'''

-- ==== Sys2Proof/Certificates/Slice0/Obligations.lean ====
section
/-! DEFINITION. The statements about the model, each a `Prop`. -/

open Sys2Proof Sys2Proof.Machine Sys2Proof.Safety

/-! ### The queue, power and IRQ_N -/

/-- One step takes the command at the front of the queue and runs it with the queue's rest. On an empty queue the
block idles (the model's choice, log 14). -/
def Obligations.StepRunsFront : Prop :=
  (∀ (c : Instr) (rest : List Instr) (s : State),
    step { s with pending := c :: rest } = exec c { s with pending := rest }) ∧
  (∀ s : State, s.pending = [] → step s = .next s)

/-- No command ever stops the block: with a command waiting, a step answers a next state whose queue is the rest, and
the variant stays. -/
def Obligations.EveryCommandAnswers : Prop :=
  ∀ (c : Instr) (rest : List Instr) (s : State), s.pending = c :: rest →
    ∃ t, step s = .next t ∧ t.pending = rest ∧ t.variant = s.variant

/-- A queue of commands is worked off first in, first out, in as many steps as it has commands. -/
def Obligations.QueueWorkedOff : Prop :=
  ∀ (cs later : List Instr) (s : State), s.pending = cs ++ later →
    ∃ t, Host.Core.run Sys2Proof.core cs.length s = .next t ∧ t.pending = later ∧ t.variant = s.variant

/-- IRQ_N follows R350 through every step, whatever the state. -/
def Obligations.IrqInvariant : Prop :=
  ∀ s t : State, IrqFollows s → step s = .next t → IrqFollows t

/-- IRQ_N follows R350 after reset. -/
def Obligations.IrqAtReset : Prop :=
  IrqFollows State.reset

/-- While PWRGOOD is low, only the pins of power, reset, clock and test do anything (the model's choice, log 22). -/
def Obligations.UnpoweredNothing : Prop :=
  ∀ (c : Instr) (s : State), s.pins.pwrgood = false → actsUnpowered c = false → exec c s = .next s

/-! ### Register access (R8–R12, R120) -/

/-- A write of an RW register sets its fields and completes OK on the path it came from: CHN_CFG of channel c. A read
of an RC register returns the value and clears it: CHN_MAX_WAIT of channel c. A read of the low word of a value of
several words returns that word and takes the path's snapshot of the whole value: CHN_RD_BURSTS. -/
def Obligations.RegistersReadAndWritten : Prop :=
  (∀ (s : State) (via : Via) (c : Nat) (data : Word), c < 32 → Served s via true (.chn c) 0 data →
    exec (.registerWrite via (addrOf (.chn c) 0) data) s =
      .next (fin s (respond (s.setChan c { s.chan c with
          pageIdle := data.extractLsb' 18 6
          hitThresh := data.extractLsb' 14 4 }) via true (addrOf (.chn c) 0) .ok 0))) ∧
  (∀ (s : State) (via : Via) (c : Nat), c < 32 → Served s via false (.chn c) 4 0 → s.sec.gate = false →
    exec (.readClear via (addrOf (.chn c) 4)) s =
      .next (fin s (respond (s.setChan c { s.chan c with maxWait := 0 }) via false (addrOf (.chn c) 4) .ok
        (s.chan c).maxWait))) ∧
  (∀ (s : State) (via : Via) (c : Nat), c < 32 → Served s via false (.chn c) 0x10 0 → s.sec.gate = false →
    exec (.snapshotRead via (addrOf (.chn c) 0x10)) s =
      .next (fin s (respond (s.setPath via.port { s.path via.port with
          snap := [(s.chan c).rdBursts.extractLsb' 0 24, (s.chan c).rdBursts.extractLsb' 24 24,
            (s.chan c).rdBursts.extractLsb' 48 24] }) via false (addrOf (.chn c) 0x10) .ok
        ((s.chan c).rdBursts.extractLsb' 0 24)))) ∧
  (∀ (s : State) (via : Via) (c : Nat), c < 32 → Served s via false (.chn c) 0x11 0 → s.sec.gate = false →
    exec (.snapshotRead via (addrOf (.chn c) 0x11)) s =
      .next (fin s (respond s via false (addrOf (.chn c) 0x11) .ok ((s.path via.port).snap.getD 1 0))))

/-- A lower word is held on its path and changes nothing else; the highest word commits the whole value in one step, a
lower word not written since the last commit keeping its current value: MER_EPOCH_NEXT. -/
def Obligations.MultiWordWrites : Prop :=
  (∀ (s : State) (via : Via) (data : Word), Served s via true .mer 4 data →
    exec (.lowerWordWrite via (addrOf .mer 4) data) s =
      .next (fin s (respond (s.setPath via.port { s.path via.port with
          held := tput (s.path via.port).held 0x050004 data }) via true (addrOf .mer 4) .ok 0))) ∧
  (∀ (s : State) (via : Via) (data : Word), Served s via true .mer 5 data →
    exec (.multiWordCommit via (addrOf .mer 5) data) s =
      .next (fin s (respond ((s.setPath via.port { s.path via.port with
          held := (s.path via.port).held.filter (fun e => e.1 < 0x050004 || 0x050005 < e.1) }).setMer { s.mer with
            epochNext := data ++ ((tfind (s.path via.port).held 0x050004).getD (s.mer.epochNext.extractLsb' 0 24)) })
        via true (addrOf .mer 5) .ok 0)))

/-- An access that no unit answers completes REFUSED with data 0, and a write to the unit of a port that the variant
lacks ABSENT. -/
def Obligations.AccessesTurnedAway : Prop :=
  (∀ (s : State) (via : Via) (addr data : Word), s.pins.pwrgood = true → mgtLive s via.port = true →
    portHeld s via.port = false → unitAt addr.toNat = none →
    (mgtTurn s via true addr data = true →
      exec (.registerWrite via addr data) s = .next (fin s (respond s via true addr .refused 0))) ∧
    (mgtTurn s via false addr 0 = true →
      exec (.snapshotRead via addr) s = .next (fin s (respond s via false addr .refused 0)))) ∧
  (∀ (s : State) (via : Via) (n : Nat) (data : Word), s.pins.pwrgood = true → mgtLive s via.port = true →
    portHeld s via.port = false → mgtTurn s via true (addrOf (.glk n) 0) data = true → s.gazBuilt = true → n < 8 → portPresent s.variant n = false →
    exec (.registerWrite via (addrOf (.glk n) 0) data) s =
      .next (fin s (respond s via true (addrOf (.glk n) 0) .absent 0)))

/-- R36: until the Gazetteer is built every management access on any path, at any address, completes REFUSED with data
0 and does nothing else. (An access of a port completes in its turn: it is the oldest that the port has not answered.)
-/
def Obligations.BeforeGazetteer : Prop :=
  ∀ (s : State), s.pins.pwrgood = true → s.gazBuilt = false →
    (∀ (via : Via) (addr data : Word), mgtLive s via.port = true → portHeld s via.port = false →
      (mgtTurn s via true addr data = true →
        exec (.registerWrite via addr data) s = .next (fin s (respond s via true addr .refused 0)) ∧
        exec (.lowerWordWrite via addr data) s = .next (fin s (respond s via true addr .refused 0)) ∧
        exec (.multiWordCommit via addr data) s = .next (fin s (respond s via true addr .refused 0))) ∧
      (mgtTurn s via false addr 0 = true →
        exec (.readClear via addr) s = .next (fin s (respond s via false addr .refused 0)) ∧
        exec (.snapshotRead via addr) s = .next (fin s (respond s via false addr .refused 0)))) ∧
    (∀ (via : Via) (u : UnitId) (off : Nat) (data : Word) (f : State → Status × State)
        (g : State → Status × Word × State), mgtLive s via.port = true → portHeld s via.port = false →
      (mgtTurn s via true (addrOf u off) data = true →
        mgmtWrite s via u off data f = respond s via true (addrOf u off) .refused 0) ∧
      (mgtTurn s via false (addrOf u off) 0 = true →
        mgmtRead s via u off g = respond s via false (addrOf u off) .refused 0)) ∧
    ∀ addr : Nat, sbRead addr s = (.refused, 0, s)

/-! ### The sideband (R481, R482) -/

/-- The command phase stores the command; the response to a write is REFUSED in its first byte and 0 in its data; a
read that the subset serves returns status and data, high byte first; START and STOP out of turn drop the command. -/
def Obligations.SidebandPhases : Prop :=
  (∀ (s : State) (op : Byte) (addr data : Word), s.pins.pwrgood = true →
    exec (.sidebandCommandPhase op addr data) s =
      .next (fin s { s with sb := { s.sb with cmd := some (op, addr, data) } })) ∧
  (∀ (s : State) (addr data : Word), s.pins.pwrgood = true → s.sb.cmd = some (2, addr, data) →
    exec (.sidebandResponsePhase 1) s =
      .next (fin s { s with sb := { cmd := none, answered := [4, 0, 0, 0] } })) ∧
  (∀ (s : State) (addr data w : Word) (u : State), s.pins.pwrgood = true → s.sb.cmd = some (1, addr, data) →
    sbRead addr.toNat s = (.ok, w, u) →
    exec (.sidebandResponsePhase 1) s =
      .next (fin s { u with sb := { cmd := none, answered := [0, w.extractLsb' 16 8, w.extractLsb' 8 8, w.extractLsb' 0 8] } })) ∧
  (∀ s : State, s.pins.pwrgood = true → exec .sidebandInterfaceReset s = .next (fin s { s with sb := {} }))

/-! ### Beats and Meridian (R51–R60, R62) -/

/-- MER_COUNT advances by exactly 1 at every beat edge, unless an armed load is marked, which loads MER_EPOCH_NEXT,
records the value, sets aligned and clears arm. (No access is held; one that completes here acts as its own command
does.) -/
def Obligations.BeatEdgeCounts : Prop :=
  ∀ s : State, s.pins.pwrgood = true → s.heldAcc = [] →
    ∃ t, exec .beatEdge s = .next t ∧ t.elapsed = s.elapsed + 1 ∧ t.mer.src = s.mer.src ∧ t.mer.st = s.mer.st ∧
      ((s.mer.arm && s.mer.marked) = false → t.mer.count = s.mer.count + 1 ∧ t.mer.aligned = s.mer.aligned) ∧
      ((s.mer.arm && s.mer.marked) = true →
        t.mer.count = s.mer.epochNext ∧ t.mer.epochLoaded = s.mer.epochNext ∧ t.mer.aligned = true ∧ t.mer.arm = false)

/-- FREE goes to QUALIFY when a source is selected, the 1,024th good edge in a row locks the unit, an edge outside 1
µs ± 2 % restarts the count and counts a failure, and selecting no source returns to FREE with aligned clear. Loss of
the reference takes LOCKED to HOLDOVER, raises MERIDIAN_HOLDOVER and leaves aligned and the count; at 100,000 beats
without a reference aligned clears and the fault is forced to Fence; once the phase error is within ±4 ns a
requalified unit enters LOCKED. (What an edge writes into MER_PHASE is the model's reading, log 124.) -/
def Obligations.MeridianLocksAndHolds : Prop :=
  (∀ (s : State) (via : Via) (data : Word), Served s via true .mer 0 data → s.mer.st = .free → s.mer.src = 0 →
    data.extractLsb' 22 2 ≠ 0 → portPresent s.variant (data.extractLsb' 19 3).toNat = true → data.getLsbD 18 = false →
    exec (.merSourceWrite via data) s =
      .next (fin s (respond (s.setMer { s.mer with
        src := data.extractLsb' 22 2
        markPort := data.extractLsb' 19 3
        st := .qualify
        qualifying := false
        slewing := false
        good := 0
        missing := 0
        seen := false
        qualFails := 0
        marked := false
        arm := false }) via true (addrOf .mer 0) .ok 0))) ∧
  (∀ (s : State) (dev phase : Int) (width : Nat), s.pins.pwrgood = true → s.mer.st = .qualify → s.mer.src = 1 →
    s.mer.seen = true → s.mer.good < 1023 → -20 ≤ dev → dev ≤ 20 →
    exec (.referenceEdge dev width phase) s = .next (fin s (s.setMer { s.mer with good := s.mer.good + 1 }))) ∧
  (∀ (s : State) (dev phase : Int) (width : Nat), s.pins.pwrgood = true → s.mer.st = .qualify → s.mer.src = 1 →
    s.mer.seen = true → s.mer.aligned = false → s.mer.good = 1023 → -20 ≤ dev → dev ≤ 20 →
    exec (.referenceEdge dev width phase) s = .next (fin s (s.setMer { s.mer with
      st := .locked, qualifying := false, slewing := false, good := 0, missing := 0, fenced := false }))) ∧
  (∀ (s : State) (dev phase : Int) (width : Nat), s.pins.pwrgood = true → s.mer.st = .qualify → s.mer.src = 1 →
    s.mer.seen = true → (dev < -20 ∨ 20 < dev) →
    ∃ t, exec (.referenceEdge dev width phase) s = .next t ∧ t.mer.st = .qualify ∧ t.mer.good = 0 ∧
      t.mer.qualFails = sat s.mer.qualFails 1 ∧ t.mer.aligned = s.mer.aligned ∧ t.flt = s.flt) ∧
  (∀ (s : State) (via : Via) (data : Word), Served s via true .mer 0 data → s.mer.src ≠ 0 → data.extractLsb' 22 2 = 0 →
    portPresent s.variant (data.extractLsb' 19 3).toNat = true → data.getLsbD 18 = false →
    ∃ t, exec (.merSourceWrite via data) s = .next t ∧ t.mer.st = .free ∧ t.mer.aligned = false ∧ t.mer.src = 0 ∧
      t.mer.count = s.mer.count) ∧
  (∀ s : State, s.pins.pwrgood = true → s.mer.st = .locked →
    ∃ t, exec (.referenceLoss false) s = .next t ∧ t.mer.st = .holdover ∧ t.mer.lossBeats = 2 ∧
      t.mer.aligned = s.mer.aligned ∧ t.mer.count = s.mer.count ∧
      t.flt.detected = s.flt.detected ++ [{ src := 0x3B, inst := 0, detail := 0 }]) ∧
  (∀ s : State, s.pins.pwrgood = true → s.mer.st = .holdover → 100000 ≤ s.mer.lossBeats.toNat → s.mer.fenced = false →
    exec .holdoverLimit s =
      .next (fin s (raiseForced (s.setMer { s.mer with aligned := false, fenced := true }) 0x3B 0))) ∧
  (∀ (s : State) (phase : Int), s.pins.pwrgood = true → s.mer.st = .holdover → s.mer.slewing = true → -4 ≤ phase →
    phase ≤ 4 → ∃ t, exec (.phaseSlewComplete phase) s = .next t ∧ t.mer.st = .locked ∧ t.mer.aligned = s.mer.aligned ∧
      t.mer.count = s.mer.count)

'''

# Your task:
Which lines in the data above contain "sets"? Show each one.

# Problem solution:
/-- A write of an RW register sets its fields and completes OK on the path it came from: CHN_CFG of channel c. A read
records the value, sets aligned and clears arm. (No access is held; one that completes here acts as its own command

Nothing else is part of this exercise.